**INSTRUCTIONS FOR THE TASK:** Print the range of lines that opens with the line containing "runCommand s <|" and closes with the last line of the listing. Include both ends; print nothing more.

**INPUT RECORDS:**
-- ==== Sys2Proof/Machine/Lanes.lean ====
section
/-! DEFINITION. BRUTEFORCE and its lanes (45_crc_solver.md R206, R207; 20_memory.md R64 to R66). -/

namespace Sys2Proof.Machine

/-- valid(c) (R206): the buffer with LE32(c) at every slot has the CRC-32 c. -/
def validCandidate (data : List Byte) (offsets : List Nat) (c : U32) : Bool :=
  crc32 (fillSlots c offsets (zeroSlots offsets data)) == c

/-- The first candidate of lane w's sub-range, floor(w * 2^32 / W) (R206); lane w ends where lane w + 1 begins. -/
def laneStart (lanes w : Nat) : Nat := w * 2 ^ 32 / lanes

/-- A lane's scan as R206 words it: `count` candidates ascending from `cand`, stopping at the first valid one. -/
def scanCandidates (valid : U32 → Bool) : Nat → Nat → Option U32
  | 0, _ => none
  | count + 1, cand =>
    if valid (BitVec.ofNat 32 cand) then some (BitVec.ofNat 32 cand) else scanCandidates valid count (cand + 1)

/-- The candidates that are valid, by R207's three cases. -/
inductive ValidSet where
  | empty
  | only (c : U32)
  | every
deriving DecidableEq, Repr

/-- R207: with 1 + S not 0 exactly one candidate is valid, the one SOLVE_RANK1 returns; otherwise every one or none,
as the base polynomial is 0 or not. -/
def validSet (data : List Byte) (offsets : List Nat) : ValidSet :=
  match fieldDivide (basePoly offsets data) (1 ^^^ slotSum data.length offsets) with
  | .ok u => .only (toImpl u)
  | .error _ => if basePoly offsets data = 0 then .every else .empty

/-- What lane w's ascending scan finds: the least valid candidate of its sub-range. It is `scanCandidates` over the
sub-range, computed from R207's cases (Laws/Lanes.lean proves them equal), since 2^32 candidates cannot be tried one by
one where the model is run. -/
def laneFinds (v : ValidSet) (lanes w : Nat) : Option U32 :=
  let lo := laneStart lanes w
  let hi := laneStart lanes (w + 1)
  match v with
  | .empty => none
  | .only c => if lo ≤ c.toNat ∧ c.toNat < hi then some c else none
  | .every => if lo < hi then some (BitVec.ofNat 32 lo) else none

/-- The candidates of the lanes that match, in lane order. -/
def laneHits (v : ValidSet) (lanes : Nat) : List U32 := (List.range lanes).filterMap (laneFinds v lanes)

/-- RESULT: the candidate of one of the matching lanes, which one being a free value (20_memory.md R66; log 6). -/
def pickHit (draw : Nat) : List U32 → Option U32
  | [] => none
  | [c] => some c
  | c :: d :: cs => some ((c :: d :: cs).getD (Config.freeLane draw % (cs.length + 2)) c)

/-- BRUTEFORCE's search and return (R206), its offsets checked: FOUND is cleared, then set by a match; on exhaustion the
CRC is 0 and the warning is raised. -/
def searchLanes (data : List Byte) (offsets : List Nat) (s : State) : State :=
  match pickHit s.draws (laneHits (validSet data offsets) s.params.lanes) with
  | some c =>
    respond (.searched (fillSlots c offsets (zeroSlots offsets data)) c true)
      { (s.clearStatus foundBit).setStatus foundBit with draws := s.draws + 1 }
  | none => respond (.searched (zeroSlots offsets data) 0 false) (warn (s.clearStatus foundBit))

/-- BRUTEFORCE (R206). -/
def execBruteforce (data : List Byte) (offsets : List Nat) (s : State) : Host.Outcome State Fault Refusal :=
  runCommand s <|
    match checkOffsets data.length offsets with
    | some r => .error r
    | none => .ok (searchLanes data offsets s)

end Sys2Proof.Machine
end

**SOLVED EXERCISE:**
  runCommand s <|
    match checkOffsets data.length offsets with
    | some r => .error r
    | none => .ok (searchLanes data offsets s)

end Sys2Proof.Machine
end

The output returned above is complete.